### Dataset records ###

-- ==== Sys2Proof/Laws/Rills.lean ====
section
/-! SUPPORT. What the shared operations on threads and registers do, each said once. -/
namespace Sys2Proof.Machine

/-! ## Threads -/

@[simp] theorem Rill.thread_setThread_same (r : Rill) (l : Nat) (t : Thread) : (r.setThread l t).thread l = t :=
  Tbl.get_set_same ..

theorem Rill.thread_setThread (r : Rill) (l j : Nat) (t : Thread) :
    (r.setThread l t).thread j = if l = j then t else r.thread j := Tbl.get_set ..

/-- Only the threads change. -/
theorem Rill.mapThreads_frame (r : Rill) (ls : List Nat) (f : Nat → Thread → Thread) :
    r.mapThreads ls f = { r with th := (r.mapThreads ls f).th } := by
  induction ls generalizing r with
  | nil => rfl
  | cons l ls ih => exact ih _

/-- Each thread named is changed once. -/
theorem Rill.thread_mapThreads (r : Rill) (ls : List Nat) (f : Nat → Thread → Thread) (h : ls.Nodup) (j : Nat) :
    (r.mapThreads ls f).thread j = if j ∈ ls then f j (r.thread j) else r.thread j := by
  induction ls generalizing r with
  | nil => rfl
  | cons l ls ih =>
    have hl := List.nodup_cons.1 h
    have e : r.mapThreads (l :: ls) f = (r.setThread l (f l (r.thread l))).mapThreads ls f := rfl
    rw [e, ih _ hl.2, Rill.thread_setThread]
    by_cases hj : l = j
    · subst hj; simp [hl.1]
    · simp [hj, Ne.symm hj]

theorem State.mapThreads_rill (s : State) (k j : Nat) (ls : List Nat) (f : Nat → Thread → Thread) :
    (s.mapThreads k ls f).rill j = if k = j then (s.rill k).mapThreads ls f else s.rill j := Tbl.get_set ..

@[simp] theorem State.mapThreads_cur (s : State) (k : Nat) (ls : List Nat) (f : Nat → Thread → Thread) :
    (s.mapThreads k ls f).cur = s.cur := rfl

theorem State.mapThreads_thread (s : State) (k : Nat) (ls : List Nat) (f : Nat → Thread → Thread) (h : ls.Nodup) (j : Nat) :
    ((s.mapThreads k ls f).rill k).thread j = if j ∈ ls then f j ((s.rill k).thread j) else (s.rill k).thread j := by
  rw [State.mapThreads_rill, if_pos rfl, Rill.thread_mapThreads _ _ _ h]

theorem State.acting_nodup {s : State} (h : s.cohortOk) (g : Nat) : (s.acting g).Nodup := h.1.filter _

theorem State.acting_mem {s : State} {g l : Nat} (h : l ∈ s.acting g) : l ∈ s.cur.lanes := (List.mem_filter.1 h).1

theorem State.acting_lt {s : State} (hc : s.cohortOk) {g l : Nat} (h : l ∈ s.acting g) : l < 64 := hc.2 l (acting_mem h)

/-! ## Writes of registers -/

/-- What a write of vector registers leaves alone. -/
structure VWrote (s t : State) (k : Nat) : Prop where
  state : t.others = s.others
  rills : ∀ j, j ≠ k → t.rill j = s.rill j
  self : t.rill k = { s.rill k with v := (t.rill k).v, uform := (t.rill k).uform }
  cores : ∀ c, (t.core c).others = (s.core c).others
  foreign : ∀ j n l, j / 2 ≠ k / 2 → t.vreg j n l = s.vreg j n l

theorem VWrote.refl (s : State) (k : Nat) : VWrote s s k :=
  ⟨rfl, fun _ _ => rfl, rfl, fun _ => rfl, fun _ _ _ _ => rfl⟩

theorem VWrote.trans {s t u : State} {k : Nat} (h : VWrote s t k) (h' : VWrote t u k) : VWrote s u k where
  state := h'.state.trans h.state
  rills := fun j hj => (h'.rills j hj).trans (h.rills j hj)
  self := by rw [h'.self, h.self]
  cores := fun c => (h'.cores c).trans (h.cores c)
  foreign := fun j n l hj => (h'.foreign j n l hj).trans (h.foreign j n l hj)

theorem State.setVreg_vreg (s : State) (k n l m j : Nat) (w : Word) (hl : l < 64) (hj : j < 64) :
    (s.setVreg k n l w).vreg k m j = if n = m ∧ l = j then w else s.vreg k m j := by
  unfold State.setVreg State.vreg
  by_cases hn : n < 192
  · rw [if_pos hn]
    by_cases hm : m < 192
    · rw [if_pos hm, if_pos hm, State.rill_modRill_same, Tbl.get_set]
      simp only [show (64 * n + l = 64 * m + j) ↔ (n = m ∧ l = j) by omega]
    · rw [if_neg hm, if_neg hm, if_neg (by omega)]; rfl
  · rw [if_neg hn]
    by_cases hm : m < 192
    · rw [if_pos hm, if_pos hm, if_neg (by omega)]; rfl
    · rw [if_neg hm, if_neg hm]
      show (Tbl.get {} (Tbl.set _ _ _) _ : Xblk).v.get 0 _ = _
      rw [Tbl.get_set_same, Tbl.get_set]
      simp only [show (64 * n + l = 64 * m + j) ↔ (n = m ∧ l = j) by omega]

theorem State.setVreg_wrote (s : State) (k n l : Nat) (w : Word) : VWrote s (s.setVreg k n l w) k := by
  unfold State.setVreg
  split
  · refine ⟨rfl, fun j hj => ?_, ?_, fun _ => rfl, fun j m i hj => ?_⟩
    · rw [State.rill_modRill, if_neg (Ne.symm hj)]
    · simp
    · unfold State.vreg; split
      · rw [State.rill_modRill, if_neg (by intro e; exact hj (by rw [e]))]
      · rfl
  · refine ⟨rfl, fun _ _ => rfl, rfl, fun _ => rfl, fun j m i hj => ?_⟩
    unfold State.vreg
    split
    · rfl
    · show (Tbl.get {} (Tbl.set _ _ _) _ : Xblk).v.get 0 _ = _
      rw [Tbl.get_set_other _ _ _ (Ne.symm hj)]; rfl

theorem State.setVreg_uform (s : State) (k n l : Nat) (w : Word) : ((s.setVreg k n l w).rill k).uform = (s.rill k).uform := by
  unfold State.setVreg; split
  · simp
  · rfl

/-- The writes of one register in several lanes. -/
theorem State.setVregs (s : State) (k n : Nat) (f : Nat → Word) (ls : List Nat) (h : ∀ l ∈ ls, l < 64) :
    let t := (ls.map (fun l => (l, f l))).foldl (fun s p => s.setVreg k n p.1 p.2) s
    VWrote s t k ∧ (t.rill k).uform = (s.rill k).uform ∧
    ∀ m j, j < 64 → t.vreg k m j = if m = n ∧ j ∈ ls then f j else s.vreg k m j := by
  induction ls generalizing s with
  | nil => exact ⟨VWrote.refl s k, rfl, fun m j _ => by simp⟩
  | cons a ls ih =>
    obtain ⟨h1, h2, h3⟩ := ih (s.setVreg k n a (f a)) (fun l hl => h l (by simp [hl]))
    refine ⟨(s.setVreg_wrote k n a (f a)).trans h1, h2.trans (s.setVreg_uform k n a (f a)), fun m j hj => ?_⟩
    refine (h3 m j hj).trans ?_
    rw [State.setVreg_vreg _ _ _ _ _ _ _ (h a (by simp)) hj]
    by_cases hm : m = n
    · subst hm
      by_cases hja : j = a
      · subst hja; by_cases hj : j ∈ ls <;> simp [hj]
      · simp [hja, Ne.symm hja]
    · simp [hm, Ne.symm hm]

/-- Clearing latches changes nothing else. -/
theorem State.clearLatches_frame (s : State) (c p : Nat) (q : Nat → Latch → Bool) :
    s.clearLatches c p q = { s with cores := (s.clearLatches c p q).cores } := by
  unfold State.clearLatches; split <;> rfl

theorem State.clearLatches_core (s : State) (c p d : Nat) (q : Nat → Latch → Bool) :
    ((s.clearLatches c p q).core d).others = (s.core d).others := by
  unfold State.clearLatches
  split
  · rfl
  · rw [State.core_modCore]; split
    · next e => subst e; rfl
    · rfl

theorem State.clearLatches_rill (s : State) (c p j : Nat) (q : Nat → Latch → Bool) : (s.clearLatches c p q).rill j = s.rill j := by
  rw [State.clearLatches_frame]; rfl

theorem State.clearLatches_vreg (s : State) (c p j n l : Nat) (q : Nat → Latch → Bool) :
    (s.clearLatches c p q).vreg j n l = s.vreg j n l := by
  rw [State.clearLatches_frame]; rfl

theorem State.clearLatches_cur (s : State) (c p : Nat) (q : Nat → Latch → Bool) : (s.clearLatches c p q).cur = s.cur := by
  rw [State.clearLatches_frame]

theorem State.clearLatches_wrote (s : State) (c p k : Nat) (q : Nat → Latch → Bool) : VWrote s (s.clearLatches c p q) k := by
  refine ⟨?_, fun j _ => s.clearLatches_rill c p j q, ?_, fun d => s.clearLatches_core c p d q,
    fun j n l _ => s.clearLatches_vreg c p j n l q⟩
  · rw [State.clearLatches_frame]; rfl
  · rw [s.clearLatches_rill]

###
### Dataset records ###

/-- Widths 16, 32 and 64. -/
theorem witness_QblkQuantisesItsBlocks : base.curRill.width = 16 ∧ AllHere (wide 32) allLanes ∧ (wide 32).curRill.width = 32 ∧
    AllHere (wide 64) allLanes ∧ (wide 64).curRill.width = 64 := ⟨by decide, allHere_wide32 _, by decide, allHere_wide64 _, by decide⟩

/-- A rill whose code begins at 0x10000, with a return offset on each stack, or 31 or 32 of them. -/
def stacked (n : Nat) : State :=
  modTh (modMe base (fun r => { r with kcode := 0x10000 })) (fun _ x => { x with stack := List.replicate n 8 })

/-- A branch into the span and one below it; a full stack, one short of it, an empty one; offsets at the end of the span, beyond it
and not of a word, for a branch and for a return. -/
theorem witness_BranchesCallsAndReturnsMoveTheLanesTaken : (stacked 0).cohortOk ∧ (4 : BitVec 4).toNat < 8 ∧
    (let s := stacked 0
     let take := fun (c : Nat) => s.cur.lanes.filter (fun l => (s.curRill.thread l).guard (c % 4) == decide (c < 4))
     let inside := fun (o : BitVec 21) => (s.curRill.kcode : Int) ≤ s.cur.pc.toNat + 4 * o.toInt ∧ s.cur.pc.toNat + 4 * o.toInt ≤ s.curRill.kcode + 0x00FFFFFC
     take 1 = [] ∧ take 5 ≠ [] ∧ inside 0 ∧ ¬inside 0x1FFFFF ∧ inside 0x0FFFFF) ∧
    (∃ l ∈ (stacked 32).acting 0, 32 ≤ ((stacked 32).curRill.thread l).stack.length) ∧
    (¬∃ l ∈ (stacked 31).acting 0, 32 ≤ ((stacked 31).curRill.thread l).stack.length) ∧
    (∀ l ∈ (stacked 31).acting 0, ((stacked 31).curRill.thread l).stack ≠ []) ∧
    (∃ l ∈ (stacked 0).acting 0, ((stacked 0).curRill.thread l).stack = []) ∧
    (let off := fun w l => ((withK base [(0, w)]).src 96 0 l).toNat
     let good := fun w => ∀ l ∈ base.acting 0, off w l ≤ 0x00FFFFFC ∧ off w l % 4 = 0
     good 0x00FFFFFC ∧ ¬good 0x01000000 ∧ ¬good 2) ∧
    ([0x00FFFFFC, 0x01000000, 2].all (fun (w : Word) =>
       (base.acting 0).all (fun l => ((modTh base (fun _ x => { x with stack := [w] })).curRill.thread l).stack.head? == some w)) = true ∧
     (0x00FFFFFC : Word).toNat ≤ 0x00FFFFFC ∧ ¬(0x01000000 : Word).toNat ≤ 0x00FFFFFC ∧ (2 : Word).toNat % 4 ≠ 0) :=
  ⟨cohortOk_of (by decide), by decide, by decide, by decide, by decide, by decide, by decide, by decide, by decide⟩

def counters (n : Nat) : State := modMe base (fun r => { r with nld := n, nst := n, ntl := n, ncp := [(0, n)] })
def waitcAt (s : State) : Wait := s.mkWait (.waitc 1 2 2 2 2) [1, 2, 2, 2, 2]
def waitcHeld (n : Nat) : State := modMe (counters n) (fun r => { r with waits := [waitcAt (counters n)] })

###

Exercise aim:
Take the records above and return, word for word, only the lines that fall from the line with "rw [State.setVreg_vreg _" to the line with "theorem State.clearLatches_wrote (s", both of them included.

Output for this task:
    rw [State.setVreg_vreg _ _ _ _ _ _ _ (h a (by simp)) hj]
    by_cases hm : m = n
    · subst hm
      by_cases hja : j = a
      · subst hja; by_cases hj : j ∈ ls <;> simp [hj]
      · simp [hja, Ne.symm hja]
    · simp [hm, Ne.symm hm]

/-- Clearing latches changes nothing else. -/
theorem State.clearLatches_frame (s : State) (c p : Nat) (q : Nat → Latch → Bool) :
    s.clearLatches c p q = { s with cores := (s.clearLatches c p q).cores } := by
  unfold State.clearLatches; split <;> rfl

theorem State.clearLatches_core (s : State) (c p d : Nat) (q : Nat → Latch → Bool) :
    ((s.clearLatches c p q).core d).others = (s.core d).others := by
  unfold State.clearLatches
  split
  · rfl
  · rw [State.core_modCore]; split
    · next e => subst e; rfl
    · rfl

theorem State.clearLatches_rill (s : State) (c p j : Nat) (q : Nat → Latch → Bool) : (s.clearLatches c p q).rill j = s.rill j := by
  rw [State.clearLatches_frame]; rfl

theorem State.clearLatches_vreg (s : State) (c p j n l : Nat) (q : Nat → Latch → Bool) :
    (s.clearLatches c p q).vreg j n l = s.vreg j n l := by
  rw [State.clearLatches_frame]; rfl

theorem State.clearLatches_cur (s : State) (c p : Nat) (q : Nat → Latch → Bool) : (s.clearLatches c p q).cur = s.cur := by
  rw [State.clearLatches_frame]

theorem State.clearLatches_wrote (s : State) (c p k : Nat) (q : Nat → Latch → Bool) : VWrote s (s.clearLatches c p q) k := by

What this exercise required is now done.